INXS • Listen Like Thieves

Atlantic/Mobile Fidelity MFSL 1-041
Single LP




Atlantic/Mobile Fidelity MFSL 1-042
Single LP



by Eric Hetherington | April 22, 2014

NXS’s fifth and seventh albums, Listen Like Thieves and X, catch the band at their commercial and musical zenith. The Australian band formed in the late 1970s and steadily increased its audience into the early '80s by supporting artists like Adam and the Ants and the Go-Go's. The New Wave influence is clearly heard on Listen Like Thieves, but three things made the band stand out from the crowd. First, they were not afraid to highlight and use the saxophone as a major instrument. Second, their use of keyboards was integrated with traditional rock instruments and was not overly relied upon (as with Depeche Mode) or used mostly for atmospherics (e.g., Pornography-era The Cure). Finally, their forceful rhythm section lent many of their songs to the dance floor.

Having broken into the American market with Listen Like Thieves (the single "What You Need" was a top-five record), their sixth album, Kick (which Mobile Fidelity has also reissued), was a major success, with four top-ten singles and multi-platinum sales in the US and UK. X, named to commemorate the ten-year anniversary of the band’s debut album, was not as successful as its predecessor, but it continued the funkier pop direction that began with Kick.
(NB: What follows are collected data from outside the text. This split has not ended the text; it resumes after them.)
-- ==== Sys2Proof/Machine/CmdSec.lean ====
section
/-!
DEFINITION. The meanings of the commands of the security engine, boot and reset.
-/

namespace Sys2Proof.Machine

/-- SVN_ADVANCE (R435): SVN_ADVANCE raises SVN_MIN to SEC_ARG. -/
def execSvnAdvance (who : Initiator) (arg : Nat) (s : State) : Out :=
  s.doneFuse (regCmdFuse s.dev s.otp .sec 0x10 4 true who (fun d o => svnAdvance d o (arg % 128)))

/-- REVOKE_ROOT (R435): REVOKE_ROOT blows a root revoke bit. -/
def execRevokeRoot (who : Initiator) (arg : Nat) (s : State) : Out :=
  s.doneFuse (regCmdFuse s.dev s.otp .sec 0x10 4 true who (fun d o => revokeRoot d o (arg % 128)))

/-- PROVISION_LOCK (R435): PROVISION_LOCK blows LIFECYCLE to PROVISIONED. -/
def execProvisionLock (who : Initiator) (s : State) : Out :=
  s.doneFuse (regCmdFuse s.dev s.otp .sec 0x10 4 true who (fun d o => provisionLock d o))

/-- RETIRE (R435): RETIRE blows LIFECYCLE to RETIRED. -/
def execRetire (who : Initiator) (s : State) : Out :=
  s.doneFuse (regCmdFuse s.dev s.otp .sec 0x10 4 true who (fun d o => retire d o))

/-- CK_GO (R430): CK_GO draws new keys for an OFF context and increments its KEY_GEN. -/
def execCkGo (who : Initiator) (c : Nat) (s : State) : Out :=
  s.done (s.dev.regCmd .sec 0x40 4 true who (fun d => (d.p B.sec F.sec_CK_CTX c).ckGo (c % 16)))

/-- LOAD (R433): LOAD unwraps a job-key blob into a slot after its checks. -/
def execLoad (who : Initiator) (slot : Nat) (ok : Bool) (s : State) : Out :=
  s.done (s.dev.regCmd .sec 0x60 4 true who (fun d => (d.jkSelect 0 slot).jkLoad (slot % 256) d.sec.jkData ok))

/-- ERASE (R434): ERASE puts a slot in EMPTY. -/
def execErase (who : Initiator) (slot : Nat) (s : State) : Out :=
  s.runOp (fun d => d.regCmd .sec 0x60 4 true who (fun d => (d.jkSelect 1 slot).slotErase (slot % 256)))

/-- FAIL (R434): FAIL moves a LOADED slot to FAILED. -/
def execFail (who : Initiator) (slot : Nat) (s : State) : Out :=
  s.runOp (fun d => d.regCmd .sec 0x60 4 true who (fun d => (d.jkSelect 2 slot).slotFail (slot % 256) d.pkgId))

/-- NONCE_WRITE (R427): A NONCE write starts a quote, or is answered KR_BUSY. -/
def execNonceWrite (nonce : Bytes) (s : State) : Out := s.done (let d := s.dev; (d.nonceWrite nonce).1)

/-- QUOTE_COMPLETE (R427): A quote is signed and QUOTE_SEQ increments. -/
def execQuoteComplete (s : State) : Out := s.done (quoteComplete s.dev s.otp)

/-- KEK_COMMIT (R431): A write of 1 decapsulates a KEK ciphertext and publishes its check value. -/
def execKekCommit (k : Nat) (s : State) : Out := s.done (s.dev.kekCommit k)

/-- KEK_ERASE (R431): A write of 2 erases a KEK slot. -/
def execKekErase (k : Nat) (s : State) : Out := s.done (s.dev.kekErase k)

/-- MANAGEMENT_KEY_UNWRAP (R432): A KEK index write unwraps a management key or leaves the slot EMPTY. -/
def execManagementKeyUnwrap (m kek : Nat) (s : State) : Out := s.done (s.dev.mkeyIndex m kek)

/-- SEC_ENTROPY (R429): An entropy health test fails, DRBG_OK falls and drawing commands are refused. -/
def execSecEntropy (test : Nat) (s : State) : Out := s.done (s.dev.secEntropy test)

/-- IDENTITY_RESERVE (R425): Firmware reserves a block of 1,024 identity leaves and writes the state record. -/
def execIdentityReserve (ok : Bool) (s : State) : Out := s.doneFuse (identityReserve s.dev s.otp ok)

/-- LOWER_TREE_DONE (R426): Generation of a lower tree's leaf keys ends and ID_READY rises. -/
def execLowerTreeDone (s : State) : Out := s.done (s.dev.lowerTreeDone)

/-- SEC_CNT_CLR (R436): A write clears the security counters. -/
def execSecCntClr (who : Initiator) (s : State) : Out :=
  s.done (s.dev.regCmd .sec 0xE0 4 true who (fun d => d.secCntClr))

/-- BOOT_CHAIN (R421): After cold or warm reset release the boot ROM and firmware run the boot steps to CP_STATE 2. -/
def execBootChain (images : Option (List (Nat × Bytes))) (entropyOk flashOk : Bool) (sweeps : List Nat)
    (s : State) : Out :=
  s.doneFuse (bootChain s.dev s.otp images entropyOk flashOk sweeps)

/-- PORESET_N_ASSERT (R469): PORESET_N is asserted and the device enters cold reset, ending all work. -/
def execPoresetNAssert (s : State) : Out := s.done (s.dev.poresetAssert)

/-- PORESET_N_RELEASE (R464): PORESET_N is released and the always-on block switches on the Rime and boot/config
domains. -/
def execPoresetNRelease (s : State) : Out := s.done (s.dev.poresetRelease s.otp)

/-- WARM_RESET (R459): A warm reset requested through the management cluster resets all but the always-on domain. -/
def execWarmReset (s : State) : Out := s.done (s.dev.warmReset)

/-- POWER_LOSS (R460): Power is lost, destroying volatile state and work in flight. -/
def execPowerLoss (s : State) : Out := s.done (s.dev.powerLoss)

end Sys2Proof.Machine
end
Listen Like Thieves is a near-perfect slice of 1986. The New Wave sound is present, but the production expands it and makes it more forceful than with the earlier records. In search of authenticity or DIY aesthetics, too many bands at the time had lead singers whose vocal talent lagged behind the songwriting, but Michael Hutchence’s assured vocals strengthen the songs and added to the popularity of the band beyond many of its contemporaries. Having not listened to this album in years, I was pleasantly surprised at how well the record stands the test of time; it is a whole album rather than merely a collection of songs. New listeners too young to feel the bonds of nostalgia will enjoy this record and recognize it as a precursor to many indie-rock releases of the last decade.

X opens with the two songs it is best known for, "Suicide Blonde" and "Disappear." The edgier aspects of Listen Like Thieves, however, have been tamed. The guitars are more polite and take more of a backseat. The songs seem less adventurous, more pop-oriented and have less visceral energy. The rhythm section is still a driving force, but it seems to be on cruise control in comparison to some of the frenetic energy of the earlier release. This change can clearly be heard by comparing the earlier album’s "Kiss the Dirt (Falling Down the Mountain)" and X’s "By My Side." Both start slow and measured and build to crashing choruses, but where "Kiss the Dirt" has a sense of urgency and sensuality, the latter feels pedestrian and predictable. The production on several tracks, such as "Know the Difference," sounds dated to a distracting extent.

The Mobile Fidelity production is at its usual high standard for both the records and their gatefold sleeves. Sonic highlights include spacious instrumental separation on both records and the bass, which is reproduced with the kind of deep authority that lends this music to dancing. The vinyl is extremely quiet, and the reasonable price -- both are from MoFi's Silver Label series -- make it easy to recommend these reissues. The only other notable reissue of these albums is a CD reissue of X from Rhino that includes bonus tracks. Serious fans may want to seek that out, but I can’t imagine it outshines the Mobile Fidelity release in sound or presentation.

Listen Like Thieves’s straight-ahead rock offers a more timeless quality than X, which is at times funkier, but the funk is tempered by pop sensibilities that cause a loss of soul. X’s appeal may be wider, but it is more memorable for a couple of tracks rather than as a whole. If your path to INXS was from early-'80s New Wave, then Listen Like Thieves should join other Mobile Fidelity '80s reissues like Echo and The Bunnymen’s Heaven Up Here and Yaz’s Upstairs at Eric’s on your record shelf.